"Vejo esperança nos milhões de americanos que saem às ruas"
11 de junho de 2020O cineasta americano Spike Lee conversou com a DW de seu apartamento no Brooklyn, via Zoom, sobre seu novo filme, Destacamento Bloods, que estreia na Netflix nesta sexta-feira (12/06).
O filme conta a história de soldados afro-americanos que lutaram pelos Estados Unidos no Vietnã – uma trama que muitas vezes esquece os negros do país. "Nunca nos ensinaram que George Washington, o primeiro presidente dos EUA, possuía 123 escravos."
O diretor prevê ainda que Donald Trump será "o pior presidente da história dos Estados Unidos", mas diz ter esperança "com os milhões de americanos que saem às ruas" atualmente – e se sentirá ainda "mais esperançoso no dia 4 de novembro, um dia após a eleição presidencial", afirma.
DW: Quero falar sobre seu novo filme, Destacamento Bloods; mas primeiro temos que conversar sobre George Floyd. Outro americano negro desarmado, morto durante ação policial.
Spike Lee: O que vimos no vídeo!
Qual foi sua primeira reação quando viu o vídeo da morte de George Floyd?
Tive a impressão de um déjà-vu: com Eric Garner [morto pela polícia em 17 de julho de 2014]. Eu fiz um filme sobre o tema: Faça a coisa certa (1989) foi baseado no assassinato na vida real do grafiteiro Michael Stewart [em 15 de setembro de 1983]. E então comecei a pensar em todas aquelas outras pessoas negras sendo mortas, não apenas por estrangulamento, em todos aqueles sendo baleados.
Isso continua acontecendo, há décadas, há séculos. O que, na sua opinião, tem que ser feito para impedir que isso aconteça de novo e de novo e de novo?
Estamos começando aqui nos EUA, onde americanos, não apenas americanos pretos e pardos, os brancos americanos, minhas irmãs e irmãos brancos, estão saindo às ruas e se juntando a nós, de braços dados, dizendo que isso precisa acabar.
E existe um apelo nacional por mudanças dentro desses departamentos policiais, em todo o país. Temos que fazer algo com eles, eles precisam de reformas. Mudanças precisam acontecer na maneira como o policiamento é realizado nos Estados Unidos da América.
Quanta culpa você coloca no homem lá em cima, o presidente Trump, o homem que você chama de Agente Laranja?
Por que você o chama assim em vez de mim [o homem lá em cima]? Só estou brincando, eu sei que você quer que eu fale sobre isso. O "Agente Laranja" vai ser o pior presidente da história dos Estados Unidos.
E é engraçado agora ver seus aliados, esses generais e políticos que estão lentamente começando a se afastar dele, porque eles podem ver os sinais dos tempos e não querem entrar para a história ligados a esse cara, ser descritos como aqueles no lado errado da história. Definitivamente do lado errado.

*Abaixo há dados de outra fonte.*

/-! ### Changing a strand -/

@[simp] theorem updStrand_clusters (s : State) (c : CoreId) (k : SlotId) (f : Strand → Strand) : (s.updStrand c k f).clusters = s.clusters := rfl
@[simp] theorem updStrand_homes (s : State) (c : CoreId) (k : SlotId) (f : Strand → Strand) : (s.updStrand c k f).homes = s.homes := rfl
@[simp] theorem updStrand_mem (s : State) (c : CoreId) (k : SlotId) (f : Strand → Strand) : (s.updStrand c k f).mem = s.mem := rfl
@[simp] theorem updStrand_tags (s : State) (c : CoreId) (k : SlotId) (f : Strand → Strand) : (s.updStrand c k f).tags = s.tags := rfl
@[simp] theorem updStrand_poison (s : State) (c : CoreId) (k : SlotId) (f : Strand → Strand) : (s.updStrand c k f).poison = s.poison := rfl
@[simp] theorem updStrand_joined (s : State) (c : CoreId) (k : SlotId) (f : Strand → Strand) : (s.updStrand c k f).joined = s.joined := rfl
@[simp] theorem updStrand_wins (s : State) (c : CoreId) (k : SlotId) (f : Strand → Strand) : (s.updStrand c k f).wins = s.wins := rfl
@[simp] theorem updStrand_wmarks (s : State) (c : CoreId) (k : SlotId) (f : Strand → Strand) : (s.updStrand c k f).wmarks = s.wmarks := rfl
@[simp] theorem updStrand_wgrace (s : State) (c : CoreId) (k : SlotId) (f : Strand → Strand) : (s.updStrand c k f).wgrace = s.wgrace := rfl
@[simp] theorem updStrand_lage (s : State) (c : CoreId) (k : SlotId) (f : Strand → Strand) : (s.updStrand c k f).lage = s.lage := rfl
@[simp] theorem updStrand_atbase (s : State) (c : CoreId) (k : SlotId) (f : Strand → Strand) : (s.updStrand c k f).atbase = s.atbase := rfl
@[simp] theorem updStrand_pgarea (s : State) (c : CoreId) (k : SlotId) (f : Strand → Strand) : (s.updStrand c k f).pgarea = s.pgarea := rfl
@[simp] theorem updStrand_epcfg (s : State) (c : CoreId) (k : SlotId) (f : Strand → Strand) : (s.updStrand c k f).epcfg = s.epcfg := rfl
@[simp] theorem updStrand_gpcfg (s : State) (c : CoreId) (k : SlotId) (f : Strand → Strand) : (s.updStrand c k f).gpcfg = s.gpcfg := rfl
@[simp] theorem updStrand_gpNext (s : State) (c : CoreId) (k : SlotId) (f : Strand → Strand) : (s.updStrand c k f).gpNext = s.gpNext := rfl
@[simp] theorem updStrand_canev (s : State) (c : CoreId) (k : SlotId) (f : Strand → Strand) : (s.updStrand c k f).canev = s.canev := rfl
@[simp] theorem updStrand_canflt (s : State) (c : CoreId) (k : SlotId) (f : Strand → Strand) : (s.updStrand c k f).canflt = s.canflt := rfl
@[simp] theorem updStrand_canSof (s : State) (c : CoreId) (k : SlotId) (f : Strand → Strand) : (s.updStrand c k f).canSof = s.canSof := rfl
@[simp] theorem updStrand_doms (s : State) (c : CoreId) (k : SlotId) (f : Strand → Strand) : (s.updStrand c k f).doms = s.doms := rfl
@[simp] theorem updStrand_vers (s : State) (c : CoreId) (k : SlotId) (f : Strand → Strand) : (s.updStrand c k f).vers = s.vers := rfl
@[simp] theorem updStrand_vwait (s : State) (c : CoreId) (k : SlotId) (f : Strand → Strand) : (s.updStrand c k f).vwait = s.vwait := rfl
@[simp] theorem updStrand_detWin (s : State) (c : CoreId) (k : SlotId) (f : Strand → Strand) : (s.updStrand c k f).detWin = s.detWin := rfl
@[simp] theorem updStrand_parked (s : State) (c : CoreId) (k : SlotId) (f : Strand → Strand) : (s.updStrand c k f).parked = s.parked := rfl
@[simp] theorem updStrand_launch (s : State) (c : CoreId) (k : SlotId) (f : Strand → Strand) : (s.updStrand c k f).launch = s.launch := rfl
@[simp] theorem updStrand_grids (s : State) (c : CoreId) (k : SlotId) (f : Strand → Strand) : (s.updStrand c k f).grids = s.grids := rfl
@[simp] theorem updStrand_parts (s : State) (c : CoreId) (k : SlotId) (f : Strand → Strand) : (s.updStrand c k f).parts = s.parts := rfl
@[simp] theorem updStrand_gerr (s : State) (c : CoreId) (k : SlotId) (f : Strand → Strand) : (s.updStrand c k f).gerr = s.gerr := rfl
@[simp] theorem updStrand_gerrOvf (s : State) (c : CoreId) (k : SlotId) (f : Strand → Strand) : (s.updStrand c k f).gerrOvf = s.gerrOvf := rfl
@[simp] theorem updStrand_pggrow (s : State) (c : CoreId) (k : SlotId) (f : Strand → Strand) : (s.updStrand c k f).pggrow = s.pggrow := rfl
@[simp] theorem updStrand_sysnc (s : State) (c : CoreId) (k : SlotId) (f : Strand → Strand) : (s.updStrand c k f).sysnc = s.sysnc := rfl
@[simp] theorem updStrand_ops (s : State) (c : CoreId) (k : SlotId) (f : Strand → Strand) : (s.updStrand c k f).ops = s.ops := rfl
@[simp] theorem updStrand_bridges (s : State) (c : CoreId) (k : SlotId) (f : Strand → Strand) : (s.updStrand c k f).bridges = s.bridges := rfl
@[simp] theorem updStrand_host (s : State) (c : CoreId) (k : SlotId) (f : Strand → Strand) : (s.updStrand c k f).host = s.host := rfl
@[simp] theorem updStrand_house (s : State) (c : CoreId) (k : SlotId) (f : Strand → Strand) : (s.updStrand c k f).house = s.house := rfl
@[simp] theorem updStrand_dt (s : State) (c : CoreId) (k : SlotId) (f : Strand → Strand) : (s.updStrand c k f).dt = s.dt := rfl
@[simp] theorem updStrand_dtRate (s : State) (c : CoreId) (k : SlotId) (f : Strand → Strand) : (s.updStrand c k f).dtRate = s.dtRate := rfl
@[simp] theorem updStrand_dtSlew (s : State) (c : CoreId) (k : SlotId) (f : Strand → Strand) : (s.updStrand c k f).dtSlew = s.dtSlew := rfl
@[simp] theorem updStrand_dtFrac (s : State) (c : CoreId) (k : SlotId) (f : Strand → Strand) : (s.updStrand c k f).dtFrac = s.dtFrac := rfl
@[simp] theorem updStrand_cur (s : State) (c : CoreId) (k : SlotId) (f : Strand → Strand) : (s.updStrand c k f).cur = s.cur := rfl
@[simp] theorem updStrand_nextId (s : State) (c : CoreId) (k : SlotId) (f : Strand → Strand) : (s.updStrand c k f).nextId = s.nextId := rfl
@[simp] theorem updStrand_freshN (s : State) (c : CoreId) (k : SlotId) (f : Strand → Strand) : (s.updStrand c k f).freshN = s.freshN := rfl
@[simp] theorem updStrand_agenda (s : State) (c : CoreId) (k : SlotId) (f : Strand → Strand) : (s.updStrand c k f).agenda = s.agenda := rfl
@[simp] theorem updStrand_sched (s : State) (c : CoreId) (k : SlotId) (f : Strand → Strand) : (s.updStrand c k f).sched = s.sched := rfl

A história, é claro, é uma grande parte do seu novo filme, Destacamento Bloods. Por que você quis contar a história dos soldados afro-americanos no Vietnã?

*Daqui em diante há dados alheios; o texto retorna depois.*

-- ==== Sys2Proof/Laws/Dispatch.lean ====
section
/-! SUPPORT. Each constructor's meaning, so that no proof unfolds the dispatch. -/

namespace Sys2Proof.Machine
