-- ==== Sys2Proof/Laws/PerInstr.lean ====
section
/-! SUPPORT. For each instruction: the bytes of its words, whatever follows them, decode to it. -/

set_option Elab.async false
set_option linter.unusedSimpArgs false

namespace Sys2Proof.Laws.RoundTrip

/-- A well-formed instruction word is what its encoding decodes to. -/
def Statement (i : Instr) : Prop :=
  i.isWord = true → i.wellFormed = true → ∀ rest : List Byte, decodeBytes ((encode i).flatMap bytesOfWord ++ rest) = .ok (i, rest)

/-! ### The majors -/

theorem major00 (w lit : Nat) : decodeMajor 0x00 w lit = dec00 w := rfl
theorem major01 (w lit : Nat) : decodeMajor 0x01 w lit = dec01 w := rfl
theorem major02 (w lit : Nat) : decodeMajor 0x02 w lit = dec02 w := rfl
theorem major03 (w lit : Nat) : decodeMajor 0x03 w lit = dec03 w lit := rfl
theorem major04 (w lit : Nat) : decodeMajor 0x04 w lit = dec04 w lit := rfl
theorem major05 (w lit : Nat) : decodeMajor 0x05 w lit = dec05 w lit := rfl
theorem major06 (w lit : Nat) : decodeMajor 0x06 w lit = dec06 w lit := rfl
theorem major07 (w lit : Nat) : decodeMajor 0x07 w lit = dec07 w := rfl
theorem major08 (w lit : Nat) : decodeMajor 0x08 w lit = dec08 w := rfl
theorem major09 (w lit : Nat) : decodeMajor 0x09 w lit = dec09 w := rfl
theorem major0A (w lit : Nat) : decodeMajor 0x0A w lit = dec0A w := rfl
theorem major0B (w lit : Nat) : decodeMajor 0x0B w lit = dec0B w lit := rfl
theorem major0C (w lit : Nat) : decodeMajor 0x0C w lit = dec0C w lit := rfl
theorem major0D (w lit : Nat) : decodeMajor 0x0D w lit = dec0D w := rfl
theorem major0E (w lit : Nat) : decodeMajor 0x0E w lit = dec0E w := rfl
theorem major0F (w lit : Nat) : decodeMajor 0x0F w lit = dec0F w := rfl
theorem major10 (w lit : Nat) : decodeMajor 0x10 w lit = dec10 w := rfl
theorem major11 (w lit : Nat) : decodeMajor 0x11 w lit = dec11 w := rfl
theorem major12 (w lit : Nat) : decodeMajor 0x12 w lit = dec12 w := rfl
theorem major13 (w lit : Nat) : decodeMajor 0x13 w lit = dec13 w := rfl
theorem major14 (w lit : Nat) : decodeMajor 0x14 w lit = dec14 w := rfl
theorem major15 (w lit : Nat) : decodeMajor 0x15 w lit = dec15 w lit := rfl
theorem major16 (w lit : Nat) : decodeMajor 0x16 w lit = dec16 w lit := rfl
theorem major18 (w lit : Nat) : decodeMajor 0x18 w lit = dec18 w := rfl
theorem major19 (w lit : Nat) : decodeMajor 0x19 w lit = dec19 w := rfl
theorem major1A (w lit : Nat) : decodeMajor 0x1A w lit = dec1A w := rfl
theorem major1B (w lit : Nat) : decodeMajor 0x1B w lit = dec1B w := rfl
theorem major1C (w lit : Nat) : decodeMajor 0x1C w lit = dec1C w lit := rfl
theorem major1D (w lit : Nat) : decodeMajor 0x1D w lit = dec1D w := rfl
theorem major1E (w lit : Nat) : decodeMajor 0x1E w lit = dec1E w := rfl
theorem major1F (w lit : Nat) : decodeMajor 0x1F w lit = dec1F w := rfl
theorem major20 (w lit : Nat) : decodeMajor 0x20 w lit = dec20 w lit := rfl
theorem major21 (w lit : Nat) : decodeMajor 0x21 w lit = dec21 w lit := rfl
theorem major22 (w lit : Nat) : decodeMajor 0x22 w lit = dec22 w lit := rfl
theorem major23 (w lit : Nat) : decodeMajor 0x23 w lit = dec23 w lit := rfl
theorem major24 (w lit : Nat) : decodeMajor 0x24 w lit = dec24 w lit := rfl
theorem major25 (w lit : Nat) : decodeMajor 0x25 w lit = dec25 w lit := rfl
theorem major26 (w lit : Nat) : decodeMajor 0x26 w lit = dec26 w lit := rfl
theorem major27 (w lit : Nat) : decodeMajor 0x27 w lit = dec27 w lit := rfl
theorem major28 (w lit : Nat) : decodeMajor 0x28 w lit = dec28 w lit := rfl
theorem major29 (w lit : Nat) : decodeMajor 0x29 w lit = dec29 w lit := rfl
theorem major2A (w lit : Nat) : decodeMajor 0x2A w lit = dec2A w := rfl
theorem major2B (w lit : Nat) : decodeMajor 0x2B w lit = dec2B w lit := rfl
theorem major2C (w lit : Nat) : decodeMajor 0x2C w lit = dec2C w lit := rfl
theorem major2D (w lit : Nat) : decodeMajor 0x2D w lit = dec2D w := rfl
theorem major2E (w lit : Nat) : decodeMajor 0x2E w lit = dec2E w := rfl
theorem major2F (w lit : Nat) : decodeMajor 0x2F w lit = dec2F w := rfl
theorem major30 (w lit m : Nat) (h : 0x30 ≤ m) (h2 : m ≤ 0x32) : decodeMajor m w lit = dec30 w := by
  obtain rfl | rfl | rfl : m = 0x30 ∨ m = 0x31 ∨ m = 0x32 := by omega
  all_goals rfl
theorem major33 (w lit : Nat) : decodeMajor 0x33 w lit = dec33 w := rfl
theorem major34 (w lit : Nat) : decodeMajor 0x34 w lit = dec34 w := rfl
theorem major35 (w lit : Nat) : decodeMajor 0x35 w lit = dec35 w := rfl
theorem major36 (w lit : Nat) : decodeMajor 0x36 w lit = dec36 w := rfl
theorem major37 (w lit : Nat) : decodeMajor 0x37 w lit = dec37 w := rfl
theorem major38 (w lit : Nat) : decodeMajor 0x38 w lit = dec38 w := rfl
theorem major39 (w lit : Nat) : decodeMajor 0x39 w lit = dec39 w := rfl
theorem major3A (w lit : Nat) : decodeMajor 0x3A w lit = dec3A w := rfl
theorem major3B (w lit : Nat) : decodeMajor 0x3B w lit = dec3B w := rfl
theorem major3C (w lit : Nat) : decodeMajor 0x3C w lit = dec3C w := rfl
theorem major3D (w lit : Nat) : decodeMajor 0x3D w lit = dec3D w := rfl
theorem major3E (w lit : Nat) : decodeMajor 0x3E w lit = dec3E w := rfl
theorem major3F (w lit : Nat) : decodeMajor 0x3F w lit = dec3F w := rfl
theorem major40 (w lit : Nat) : decodeMajor 0x40 w lit = dec40 w := rfl
theorem major41 (w lit : Nat) : decodeMajor 0x41 w lit = dec41 w := rfl
theorem major42 (w lit : Nat) : decodeMajor 0x42 w lit = dec42 w := rfl
theorem major48 (w lit : Nat) : decodeMajor 0x48 w lit = dec48 w := rfl
theorem major49 (w lit : Nat) : decodeMajor 0x49 w lit = dec49 w := rfl
theorem major4A (w lit : Nat) : decodeMajor 0x4A w lit = dec4A w := rfl
theorem major50 (w lit : Nat) : decodeMajor 0x50 w lit = dec50 w := rfl
theorem major51 (w lit : Nat) : decodeMajor 0x51 w lit = dec51 w := rfl
theorem major52 (w lit : Nat) : decodeMajor 0x52 w lit = dec52 w := rfl
theorem major53 (w lit : Nat) : decodeMajor 0x53 w lit = dec53 w := rfl
theorem major54 (w lit : Nat) : decodeMajor 0x54 w lit = dec54 w := rfl
theorem major55 (w lit : Nat) : decodeMajor 0x55 w lit = dec55 w := rfl
theorem major56 (w lit : Nat) : decodeMajor 0x56 w lit = dec56 w := rfl
theorem major57 (w lit : Nat) : decodeMajor 0x57 w lit = dec57 w := rfl
theorem major58 (w lit : Nat) : decodeMajor 0x58 w lit = dec58 w := rfl
theorem major59 (w lit : Nat) : decodeMajor 0x59 w lit = dec59 w := rfl
theorem major5A (w lit : Nat) : decodeMajor 0x5A w lit = dec5A w := rfl
theorem major5C (w lit : Nat) : decodeMajor 0x5C w lit = dec5C w := rfl
theorem major5D (w lit : Nat) : decodeMajor 0x5D w lit = dec5D w := rfl
theorem major5E (w lit : Nat) : decodeMajor 0x5E w lit = dec5E w := rfl
theorem major60 (w lit m : Nat) (h : 0x60 ≤ m) (h2 : m ≤ 0x7F) : decodeMajor m w lit = dec60 w := by
  unfold decodeMajor
  repeat rw [if_neg (by omega)]
  rw [if_pos (by omega)]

Bem, houve filmes com soldados afro-americanos, filmes do Vietnã. E [em Destacamento Bloods] eu faço uma homenagem ao meu favorito, Apocalypse Now. Laurence Fishburne tinha 14 anos quando atuou nesse filme! Mas eu só queria contar as histórias deles.
Afro-americanos lutaram em todas as guerras travadas pelos EUA.
De fato, o primeiro americano a morrer [no Massacre de Boston em 1770] foi um homem negro chamado Crispus Attucks.
Algo que você mostra no seu filme. Mas os afro-americanos foram deixados de fora de quase todos os filmes de guerra de Hollywood. O que você acha que isso significou para a ideia americana de sua própria história?
Eles não estão escutando a história verdadeira. E muito disso começa com a educação, senhor. Quando eu, como muitas crianças, quando vamos à escola, aprendemos que George Washington nunca contou uma mentira. O primeiro presidente dos Estados Unidos, ele cortou a cerejeira [de seu pai] e admitiu isso [ao ser indagado pelo pai]. Nunca nos ensinaram que George Washington, o primeiro presidente dos EUA, possuía 123 escravos. Eles deixaram isso de fora! De propósito!
Faz 31 anos desde que você dirigiu Faça a coisa certa e estamos vendo a mesma coisa acontecendo novamente nas ruas. Onde você vê esperança para o futuro?
A esperança que vejo é com os milhões de americanos que saem às ruas, com eles dizendo que já chega: vejo esperança. E me sentirei mais esperançoso no dia 4 de novembro, um dia após a eleição presidencial.